* [Listed records]:

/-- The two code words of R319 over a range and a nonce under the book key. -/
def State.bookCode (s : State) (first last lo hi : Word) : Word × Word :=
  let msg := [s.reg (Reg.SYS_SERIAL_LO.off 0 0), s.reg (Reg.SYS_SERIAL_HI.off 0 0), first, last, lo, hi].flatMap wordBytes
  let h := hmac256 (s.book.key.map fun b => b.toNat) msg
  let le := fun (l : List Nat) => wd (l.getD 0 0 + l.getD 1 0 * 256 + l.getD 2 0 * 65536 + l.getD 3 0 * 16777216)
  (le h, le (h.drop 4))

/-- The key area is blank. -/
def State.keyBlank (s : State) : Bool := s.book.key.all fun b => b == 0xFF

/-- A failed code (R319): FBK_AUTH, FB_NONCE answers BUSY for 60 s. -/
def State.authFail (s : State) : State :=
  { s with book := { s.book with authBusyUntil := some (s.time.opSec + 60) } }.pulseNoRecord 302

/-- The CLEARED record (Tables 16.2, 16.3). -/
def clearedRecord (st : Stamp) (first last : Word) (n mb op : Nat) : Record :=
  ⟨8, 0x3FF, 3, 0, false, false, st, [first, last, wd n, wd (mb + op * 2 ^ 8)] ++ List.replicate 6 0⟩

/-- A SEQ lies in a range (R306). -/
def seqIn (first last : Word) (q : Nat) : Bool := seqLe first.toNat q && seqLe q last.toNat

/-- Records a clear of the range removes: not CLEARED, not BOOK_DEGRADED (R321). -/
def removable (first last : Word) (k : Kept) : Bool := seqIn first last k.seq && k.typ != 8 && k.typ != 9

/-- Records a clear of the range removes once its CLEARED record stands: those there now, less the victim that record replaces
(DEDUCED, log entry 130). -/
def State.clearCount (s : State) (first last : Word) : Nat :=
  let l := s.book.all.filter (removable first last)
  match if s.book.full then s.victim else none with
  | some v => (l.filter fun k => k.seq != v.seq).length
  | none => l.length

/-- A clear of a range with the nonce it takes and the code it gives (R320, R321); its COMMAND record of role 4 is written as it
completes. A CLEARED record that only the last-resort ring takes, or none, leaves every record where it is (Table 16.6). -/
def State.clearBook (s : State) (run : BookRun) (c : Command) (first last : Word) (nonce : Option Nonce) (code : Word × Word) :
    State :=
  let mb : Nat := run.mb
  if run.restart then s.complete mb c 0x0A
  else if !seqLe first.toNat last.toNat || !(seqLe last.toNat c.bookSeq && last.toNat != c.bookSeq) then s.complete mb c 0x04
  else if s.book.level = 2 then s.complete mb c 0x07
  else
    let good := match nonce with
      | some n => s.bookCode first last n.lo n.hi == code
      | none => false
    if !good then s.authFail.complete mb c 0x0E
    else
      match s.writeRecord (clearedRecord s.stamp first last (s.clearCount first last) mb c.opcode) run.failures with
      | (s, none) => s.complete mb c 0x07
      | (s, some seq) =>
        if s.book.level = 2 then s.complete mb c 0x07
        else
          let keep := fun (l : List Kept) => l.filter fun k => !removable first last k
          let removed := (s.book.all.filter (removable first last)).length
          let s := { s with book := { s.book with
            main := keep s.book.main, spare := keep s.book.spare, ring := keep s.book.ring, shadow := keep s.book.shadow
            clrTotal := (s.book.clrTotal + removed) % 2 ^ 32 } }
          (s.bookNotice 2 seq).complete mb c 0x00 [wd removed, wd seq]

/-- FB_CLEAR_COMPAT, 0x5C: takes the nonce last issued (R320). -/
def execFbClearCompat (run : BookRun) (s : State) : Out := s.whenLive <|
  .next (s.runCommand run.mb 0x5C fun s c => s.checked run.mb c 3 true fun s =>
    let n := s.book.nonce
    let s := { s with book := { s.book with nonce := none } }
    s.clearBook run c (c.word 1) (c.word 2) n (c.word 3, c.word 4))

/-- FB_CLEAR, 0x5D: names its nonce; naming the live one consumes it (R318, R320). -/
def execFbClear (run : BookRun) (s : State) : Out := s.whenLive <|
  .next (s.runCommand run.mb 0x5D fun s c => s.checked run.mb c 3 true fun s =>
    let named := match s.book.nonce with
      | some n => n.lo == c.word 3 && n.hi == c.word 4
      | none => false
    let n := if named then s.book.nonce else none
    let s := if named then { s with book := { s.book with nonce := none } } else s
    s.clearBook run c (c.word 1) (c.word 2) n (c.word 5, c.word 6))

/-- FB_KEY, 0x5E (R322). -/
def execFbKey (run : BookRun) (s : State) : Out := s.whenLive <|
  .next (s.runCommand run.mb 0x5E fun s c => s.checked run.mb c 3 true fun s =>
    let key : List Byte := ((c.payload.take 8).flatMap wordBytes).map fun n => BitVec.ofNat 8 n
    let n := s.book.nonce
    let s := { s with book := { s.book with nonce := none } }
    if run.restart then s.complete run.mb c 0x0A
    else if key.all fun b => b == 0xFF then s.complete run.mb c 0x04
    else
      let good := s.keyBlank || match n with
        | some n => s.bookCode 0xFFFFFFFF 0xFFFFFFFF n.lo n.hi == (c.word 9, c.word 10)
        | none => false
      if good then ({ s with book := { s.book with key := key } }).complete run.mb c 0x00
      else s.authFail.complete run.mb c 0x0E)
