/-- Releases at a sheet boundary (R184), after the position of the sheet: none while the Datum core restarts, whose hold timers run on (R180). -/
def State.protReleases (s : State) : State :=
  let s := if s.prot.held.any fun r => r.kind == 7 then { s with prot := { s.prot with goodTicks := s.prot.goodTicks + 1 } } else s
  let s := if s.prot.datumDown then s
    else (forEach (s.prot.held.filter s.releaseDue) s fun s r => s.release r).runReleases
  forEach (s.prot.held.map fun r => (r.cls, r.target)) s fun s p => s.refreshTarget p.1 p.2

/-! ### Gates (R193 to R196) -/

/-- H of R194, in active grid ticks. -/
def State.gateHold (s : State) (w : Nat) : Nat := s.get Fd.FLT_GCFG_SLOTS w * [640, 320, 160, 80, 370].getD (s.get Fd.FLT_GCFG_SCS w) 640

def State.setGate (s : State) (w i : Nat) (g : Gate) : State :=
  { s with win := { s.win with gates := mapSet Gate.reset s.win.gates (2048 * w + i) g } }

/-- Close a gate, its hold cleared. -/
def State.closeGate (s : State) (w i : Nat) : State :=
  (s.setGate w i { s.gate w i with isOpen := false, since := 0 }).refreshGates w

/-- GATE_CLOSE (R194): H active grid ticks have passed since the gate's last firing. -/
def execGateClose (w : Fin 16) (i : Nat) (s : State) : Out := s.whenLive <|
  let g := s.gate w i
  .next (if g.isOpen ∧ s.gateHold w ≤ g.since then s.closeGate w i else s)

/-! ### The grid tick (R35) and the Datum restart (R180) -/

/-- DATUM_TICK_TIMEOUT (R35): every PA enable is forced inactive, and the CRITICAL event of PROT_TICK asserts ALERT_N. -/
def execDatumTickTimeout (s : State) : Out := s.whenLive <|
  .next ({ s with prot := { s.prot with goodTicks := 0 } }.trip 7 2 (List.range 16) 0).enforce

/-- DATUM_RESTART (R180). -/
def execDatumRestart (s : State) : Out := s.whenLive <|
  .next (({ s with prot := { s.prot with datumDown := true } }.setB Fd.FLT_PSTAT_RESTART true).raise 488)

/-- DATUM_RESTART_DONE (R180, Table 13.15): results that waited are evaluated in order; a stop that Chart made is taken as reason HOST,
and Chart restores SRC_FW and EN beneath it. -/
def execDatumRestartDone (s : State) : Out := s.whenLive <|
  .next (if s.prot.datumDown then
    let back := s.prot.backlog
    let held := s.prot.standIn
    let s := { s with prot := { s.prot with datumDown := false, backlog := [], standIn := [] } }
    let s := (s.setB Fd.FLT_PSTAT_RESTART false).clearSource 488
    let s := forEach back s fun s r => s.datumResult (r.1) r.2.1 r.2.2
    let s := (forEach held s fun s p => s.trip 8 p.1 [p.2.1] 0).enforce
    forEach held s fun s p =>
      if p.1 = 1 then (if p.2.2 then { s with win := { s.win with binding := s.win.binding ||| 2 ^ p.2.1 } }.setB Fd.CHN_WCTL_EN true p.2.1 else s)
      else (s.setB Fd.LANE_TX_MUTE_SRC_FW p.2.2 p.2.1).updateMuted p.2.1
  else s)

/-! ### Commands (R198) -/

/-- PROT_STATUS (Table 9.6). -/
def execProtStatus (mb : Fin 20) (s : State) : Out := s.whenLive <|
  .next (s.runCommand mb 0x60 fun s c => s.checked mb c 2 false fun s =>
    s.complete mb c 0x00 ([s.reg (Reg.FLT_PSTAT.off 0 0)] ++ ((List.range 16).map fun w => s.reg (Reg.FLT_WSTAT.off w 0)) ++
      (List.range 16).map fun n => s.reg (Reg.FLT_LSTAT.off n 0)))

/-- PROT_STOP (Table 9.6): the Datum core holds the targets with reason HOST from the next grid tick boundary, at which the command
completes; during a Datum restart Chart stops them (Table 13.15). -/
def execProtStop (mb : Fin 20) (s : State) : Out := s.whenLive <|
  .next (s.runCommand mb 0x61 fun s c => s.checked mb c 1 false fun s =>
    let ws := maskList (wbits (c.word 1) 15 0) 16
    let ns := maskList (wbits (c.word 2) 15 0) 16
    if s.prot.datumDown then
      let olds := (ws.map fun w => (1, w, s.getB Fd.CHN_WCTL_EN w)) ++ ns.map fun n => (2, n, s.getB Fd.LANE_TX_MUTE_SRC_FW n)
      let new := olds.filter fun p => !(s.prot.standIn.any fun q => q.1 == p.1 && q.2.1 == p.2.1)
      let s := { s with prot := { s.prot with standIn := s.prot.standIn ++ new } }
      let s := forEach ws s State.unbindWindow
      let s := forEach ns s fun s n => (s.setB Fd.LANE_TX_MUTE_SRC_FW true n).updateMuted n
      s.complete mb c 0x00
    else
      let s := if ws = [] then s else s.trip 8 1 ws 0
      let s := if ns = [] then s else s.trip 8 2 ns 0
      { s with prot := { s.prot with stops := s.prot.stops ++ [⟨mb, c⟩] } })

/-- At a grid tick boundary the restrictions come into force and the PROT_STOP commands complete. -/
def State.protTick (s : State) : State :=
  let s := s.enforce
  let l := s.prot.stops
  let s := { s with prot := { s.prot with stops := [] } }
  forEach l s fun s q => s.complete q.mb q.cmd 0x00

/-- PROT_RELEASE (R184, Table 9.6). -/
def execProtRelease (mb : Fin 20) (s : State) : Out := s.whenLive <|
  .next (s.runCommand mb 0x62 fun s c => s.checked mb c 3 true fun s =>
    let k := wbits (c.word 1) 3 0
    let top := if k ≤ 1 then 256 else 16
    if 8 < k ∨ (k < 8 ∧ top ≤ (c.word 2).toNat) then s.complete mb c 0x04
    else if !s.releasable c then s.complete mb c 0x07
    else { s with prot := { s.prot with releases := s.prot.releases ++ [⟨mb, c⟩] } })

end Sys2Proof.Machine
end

* [Your assignment]: Extract, verbatim, the lines from the one containing "s.prot with standIn" through the last line of the listing above.

* [Answer to this task]:
      let s := { s with prot := { s.prot with standIn := s.prot.standIn ++ new } }
      let s := forEach ws s State.unbindWindow
      let s := forEach ns s fun s n => (s.setB Fd.LANE_TX_MUTE_SRC_FW true n).updateMuted n
      s.complete mb c 0x00
    else
      let s := if ws = [] then s else s.trip 8 1 ws 0
      let s := if ns = [] then s else s.trip 8 2 ns 0
      { s with prot := { s.prot with stops := s.prot.stops ++ [⟨mb, c⟩] } })

/-- At a grid tick boundary the restrictions come into force and the PROT_STOP commands complete. -/
def State.protTick (s : State) : State :=
  let s := s.enforce
  let l := s.prot.stops
  let s := { s with prot := { s.prot with stops := [] } }
  forEach l s fun s q => s.complete q.mb q.cmd 0x00

/-- PROT_RELEASE (R184, Table 9.6). -/
def execProtRelease (mb : Fin 20) (s : State) : Out := s.whenLive <|
  .next (s.runCommand mb 0x62 fun s c => s.checked mb c 3 true fun s =>
    let k := wbits (c.word 1) 3 0
    let top := if k ≤ 1 then 256 else 16
    if 8 < k ∨ (k < 8 ∧ top ≤ (c.word 2).toNat) then s.complete mb c 0x04
    else if !s.releasable c then s.complete mb c 0x07
    else { s with prot := { s.prot with releases := s.prot.releases ++ [⟨mb, c⟩] } })

end Sys2Proof.Machine
end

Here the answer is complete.